How to create a REST API using CodeIgniter4 and JWT (JSON Web Tokens) authentication

CodeIgniter 4 is a popular PHP framework for building web applications, and JWT is a method for securely transmitting information between parties as a JSON object. It’s often used for authentication and authorization in RESTful APIs.

Let’s break down the steps to create a REST API with JWT authentication using CodeIgniter4:

1. Install CodeIgniter4:
   If you haven’t already, you need to install CodeIgniter4 on your server. You can follow the installation instructions provided in the official CodeIgniter4 documentation.
2. Install Required Packages:
   You’ll need to install the codeigniter4-restful-api and firebase/php-jwt packages. You can do this using Composer, the PHP package manager.

   composer require kenjis/codeigniter-restserver
   composer require firebase/php-jwt

3. Create the REST Controller:
   Create a new controller that will handle your API endpoints. This controller should extend the RestController class provided by the codeigniter4-restful-api package. Define your RESTful methods (GET, POST, PUT, DELETE, etc.) in this controller.

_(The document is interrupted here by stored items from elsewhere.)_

def State.midEntry (s : State) (lanes : List LaneId) (u : UnitRef) : List Byte :=
  let pos := match s.clauseOf u with | some c => c.pos | none => 0
  let own (y : LaneId) : Bool := match u with | .slice _ _ k => y.l / 4 == k | _ => true
  leBytes 4 (unitWord u + pos % 16 * 2 ^ 9 + u.rank * 2 ^ 13) ++ leBytes 4 0 ++
    (List.range 16).flatMap fun n => lanes.flatMap fun y =>
      if own y then s.wordBytes (s.latchCell u n y false) ++ s.wordBytes (s.latchCell u n y true) else leBytes 8 0

/-! ## Item 12 (R345) -/

def Handle.bytes (h : Handle) : List Byte :=
  padTo 64 (leBytes 1 1 ++ leBytes 1 h.ty.code ++ leBytes 2 h.k ++ leBytes 4 0 ++ leBytes 8 h.base ++ leBytes 8 h.stride ++
    leBytes 4 h.scale.toNat ++ leBytes 4 h.gen.toNat)

/-- A copy's bytes: its lines, then their exponent pairs. -/
def Handle.copyBytes (h : Handle) : List Byte :=
  ((List.range 64).flatMap fun i => readBytes h.copy (2048 * i) (MTy.lineBytes h.ty h.k)) ++
    readBytes h.copy (2 ^ 20) (64 * MTy.pairBytes h.ty h.k)

def tileBytes (t : Tile) : List Byte := (List.range 4096).flatMap fun i => leBytes 4 (nget 0 i t.cells).toNat

/-- Held tiles and bound handles, ascending. -/
def Blk.tileList (x : Blk) : List Tile := (List.range 8).filterMap x.tile?
def Blk.handleList (x : Blk) : List Handle := (List.range 32).filterMap x.handle?

/-- `cr.merr` (R162). -/
def Blk.merrWord (x : Blk) : Nat := x.merrSticky.toNat * 2 ^ 31 + x.merrOvf.toNat * 2 ^ 30 + x.mlog.length % 8 * 2 ^ 27

/-- The held-tile mask and the handle records, of which the part keeps a copy (R348). -/
def Blk.tileMask (x : Blk) : List Byte := leBytes 4 (x.tileList.foldl (fun n t => n ||| 2 ^ t.n) 0)
def Blk.handleRecords (x : Blk) : List Byte := (List.range 32).flatMap fun n => match x.handle? n with
  | some h => h.bytes
  | none => List.replicate 64 0

def Blk.item12 (x : Blk) : List Byte :=
  x.tileMask ++ leBytes 4 x.ps.toNat ++ leBytes 4 x.gen.toNat ++ leBytes 4 x.merrWord ++
    ((List.range 4).flatMap fun i => leBytes 4 (x.mlog.getD i 0).toNat) ++ x.handleRecords ++
    x.tileList.flatMap tileBytes ++ x.handleList.flatMap Handle.copyBytes

/-! ## The whole frame (R344) -/

/-- Offsets and lengths of the items 2 to 12. -/
def layout : Nat → List (List Byte) → List (Nat × Nat)
  | _, [] => []
  | off, i :: r => (off, i.length) :: layout (off + (pad64 i).length) r

/-- The image number of the active firmware (0) or microcode (1) (R392). -/
def State.imageNo (s : State) (k : Nat) : Nat := lookupD 0 (k * 2 + s.svc.slots.getD k 0) s.svc.images
/-- `cr.ucver` (R349). -/
def State.ucver (s : State) : Word := Config.ucver (s.imageNo 1)

/-- FLAGS of a header (R344). -/
def frameFlags (upper mid faulted frozen held halted : Bool) : Nat :=
  packBits [(1, upper.toNat), (1, mid.toNat), (1, faulted.toNat), (1, frozen.toNat), (1, held.toNat), (1, halted.toNat)]

/-- A frame from its header words and its items. -/
def frameBytes (ucver flags ctx fid handles index gang shape core cause : Nat) (items : List (List Byte)) : List Byte :=
  let sects := (0, 512) :: layout 512 items
  let body := items.flatMap pad64
  let head := leBytes 4 0x46524D35 ++ leBytes 4 ucver ++ leBytes 4 (512 + body.length) ++ leBytes 4 flags ++ leBytes 4 (ctx % 64) ++
    leBytes 4 fid ++ leBytes 4 handles ++ leBytes 4 index ++ leBytes 4 gang ++ leBytes 4 shape ++ leBytes 4 core ++ leBytes 4 cause ++
    leBytes 8 0 ++ leBytes 8 0 ++ sects.flatMap fun p => leBytes 4 p.1 ++ leBytes 4 p.2
  padTo 512 head ++ body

   namespace App\Controllers;

   use CodeIgniter\RESTful\ResourceController;

   class ApiController extends ResourceController
   {
       public function index()
       {
           return $this->respond(['message' => 'Welcome to the API']);
       }

       // Define more methods for your API
   }

4. Configure Routes:
   Configure your API routes in the Routes.php file located in the app/Config directory. Map your endpoints to the appropriate methods in your controller.

   $routes->get('api', 'ApiController::index');
   // Define more routes for your API

5. Implement JWT Authentication:
   Create an authentication method that generates and verifies JWT tokens. You can create a helper function for this purpose. Here’s a simplified example:

   namespace App\Helpers;

   use Firebase\JWT\JWT;

   class JwtHelper
   {
       private static $key = 'your-secret-key';

       public static function generateToken($data)
       {
           $payload = array(
               'data' => $data,
               'exp' => time() + 3600 // Token expiration time (1 hour)
           );

           return JWT::encode($payload, self::$key);
       }

       public static function verifyToken($token)
       {
           try {
               return JWT::decode($token, self::$key, array('HS256'));
           } catch (\Exception $e) {
               return false;
           }
       }
   }

6. Protect Routes with JWT:
   In your controller methods that require authentication, you can use the verifyToken method from your JwtHelper to protect those routes.

   $token = $this->request->getHeaderLine('Authorization');
   $token = str_replace('Bearer ', '', $token);

   if (!empty($token) && JwtHelper::verifyToken($token)) {
       // Token is valid, proceed with the API logic
   } else {
       return $this->respondUnauthorized('Invalid token');
   }

7. Testing the API:
   You can use tools like Postman to test your API endpoints. Make requests to the defined endpoints, including the JWT token in the Authorization header.

Remember that this is a simplified example to give you an idea of how to create a CodeIgniter4 REST API with JWT authentication. In a real-world scenario, you’d likely need to implement more robust error handling, user management, and additional security measures. Always refer to the official documentation of CodeIgniter4 and the packages you’re using for the most up-to-date and comprehensive information.